6. A few suggestions…
• Here are some ideas on improving the nature of pipeline
management:
• Reduce the number of business development representatives on
staff to a concentrated core of people that have appropriate
backgrounds --- Fewer people, Higher skills.
• Reduced but higher skilled staff will be able to deliver a different
set of services in addition to lead generation
• Reduce management in relation to reduced staff and
management should reflect level of experience as well
• Management should be able to participate in the work also
• Apply effort to win a focused set of clients and deliver a better set
of services to them
7. Examples of New Services
• Why not deliver services that are better designed for sales support?
• Examples:
• Delivering presentations describing the client’s solution
• Running a demo of the solution (ideally with customer data)
• Specific tasks such as running a demo and speaking to some
(high to mid level) aspects of the solution and benefits and
added value for prospect
• Navigate the prospect organization to work with champions and
responsible management and others
• Help get buy-in from these individuals
• Organize necessary meetings during sales cycle
• If the client is going to outsource part of sales then why not
outsource parts of your processes that would contribute more to
closings, etc.?
8. Required Resources
• What is required?
• Qualified personnel for sales support roles in PMC’s
• The specialists need to have the appropriate skills and background
• Specialists need to be highly functioning and able to perform
independently
• Sales specialists need not be co-located, but working in a
distributed network
• Vendor needs to have information infrastructure in place to support
the sales specialist network
• Sales Support team needs to be a self-contained unit with links to rest
of LG organization
9. Potential Market
• Who would be potential candidates for revised PMC services?
• Large companies such as IBM, HP, would not be; these companies
perform their own sales support and that is not likely to change
• Companies that have complex products that are system-intensive
are also not good candidates.
• Mid-level to startup technology companies could have better
potential for services.
• Smaller sales staff, fewer resources for sales support
• Emphasis and focus on sales is still developing
• Solutions should be less complex to demonstrate, explain, etc.

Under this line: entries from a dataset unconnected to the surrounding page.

-- ==== Sys2Proof/Laws/Keeps.lean ====
section
/-!
SUPPORT. What the shared operations keep: one relation between the state before and the state after, with one lemma for each
operation. `State.Keeps` says that the fuses are as they were, that the memories stay in canonical form, that the registers and
the cost table stay in their ranges and the register files in their shapes, that ENABLE stays set and the set-up registers stay
as they are while it is, and that a stopped block stays stopped.
-/
namespace Sys2Proof.Machine

/-- What an operation keeps. -/
structure State.Keeps (s t : State) : Prop where
  fuses  : t.fuses = s.fuses
  mem    : s.memoriesWf = true → t.memoriesWf = true
  cfg    : s.cfg.inRange = true → t.cfg.inRange = true
  cost   : s.cost.inRange = true → t.cost.inRange = true
  shape  : s.shaped = true → t.shaped = true
  enable : s.cfg.enable = true → t.cfg.enable = true
  setup  : s.cfg.enable = true → t.cfg.setup = s.cfg.setup
  dead   : s.pins.fatalN = false → t.pins.fatalN = false

theorem State.Keeps.refl (s : State) : s.Keeps s := ⟨rfl, id, id, id, id, id, fun _ => rfl, id⟩

theorem State.Keeps.trans {r s t : State} (h : r.Keeps s) (k : s.Keeps t) : r.Keeps t :=
  ⟨k.fuses.trans h.fuses, fun x => k.mem (h.mem x), fun x => k.cfg (h.cfg x), fun x => k.cost (h.cost x),
   fun x => k.shape (h.shape x), fun x => k.enable (h.enable x), fun x => (k.setup (h.enable x)).trans (h.setup x),
   fun x => k.dead (h.dead x)⟩

/-- A record update of the other fields. -/
theorem State.Keeps.upd {r s : State} (h : r.Keeps s)
    {pending' : List Instr} {pins' : Pins} {tick' : Nat} {boot' : Boot} {ready' : Ready} {fatalReg' : FatalReg} {fmap' : FoldMap} {nudges' : List Nat} {pause' : Pause} {twins' : List Twin} {period' : Period} {gate' : Gate} {therm' : Therm} {cnt' : List (BitVec 64)} {intPend' : BitVec 4} {handed' : List (Nat × Nat)} {folds' : Sparse Fold} {pens' : Sparse Pen} {stile' : Stile} {descs' : List Desc} {hor' : Horizons} {plans' : Sparse Plan} {rings' : Sparse CplRing} {evt' : EvtRing} {msgs' : List (Nat × Bool)} {logs' : LogRings} {own' : List Own} {ports' : Ports} {snOut' : List SnReq} {neOut' : List NeOut} {waiting' : List Waiter} {xfers' : List Transfer} {tally' : Tally} {freeCtr' : Nat} {debugOut' : BitVec 32} {nextDid' : Nat} {nextKey' : Nat}
    (hp : pins'.fatalN = s.pins.fatalN) (ht : twins'.length = s.twins.length) (hc : cnt'.length = s.cnt.length)
    (hf : fmap'.phys.length = s.fmap.phys.length) (hs : fmap'.state.length = s.fmap.state.length) :
    r.Keeps { s with pending := pending', pins := pins', tick := tick', boot := boot', ready := ready', fatalReg := fatalReg', fmap := fmap', nudges := nudges', pause := pause', twins := twins', period := period', gate := gate', therm := therm', cnt := cnt', intPend := intPend', handed := handed', folds := folds', pens := pens', stile := stile', descs := descs', hor := hor', plans := plans', rings := rings', evt := evt', msgs := msgs', logs := logs', own := own', ports := ports', snOut := snOut', neOut := neOut', waiting := waiting', xfers := xfers', tally := tally', freeCtr := freeCtr', debugOut := debugOut', nextDid := nextDid', nextKey := nextKey' } :=
  h.trans ⟨rfl, id, id, id, fun x => by simpa [State.shaped, ht, hc, hf, hs] using x, id, fun _ => rfl, fun x => hp.trans x⟩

• Smaller organizations can influence length of sales cycle
10. Reality Check
• Sales Support has an entirely different set of expectations and
metrics:
• Sales does not imply ‘quick hits’ , i.e. as in generating leads –
accumulating one after another, etc.
• Sales process activities take place over a prolonged period of time
• This period has it’s own limit, but longer then in generating leads
• Requires a planned strategy and patience
• “Building towards a crescendo”
• Everyone needs to realize that nothing will be immediate
• Aids: Experience and Knowledge
• Everybody involved has to know how to properly set customer
expectations, this is the *baseline* for success in customer facing
relationships
11. Conclusion
• Business development is part and parcel of the sales process, albeit
the first few steps in the sales process
• Business development and the rest of the sales process differ in
activities, skills required, process, metrics, and expectations
• Post lead generation (initial step for business development)
requires fewer, but higher skilled resources who can work
independently and in concert with their organization
• Ensure close cooperation between team members – and make
sure that everyone is on the same page.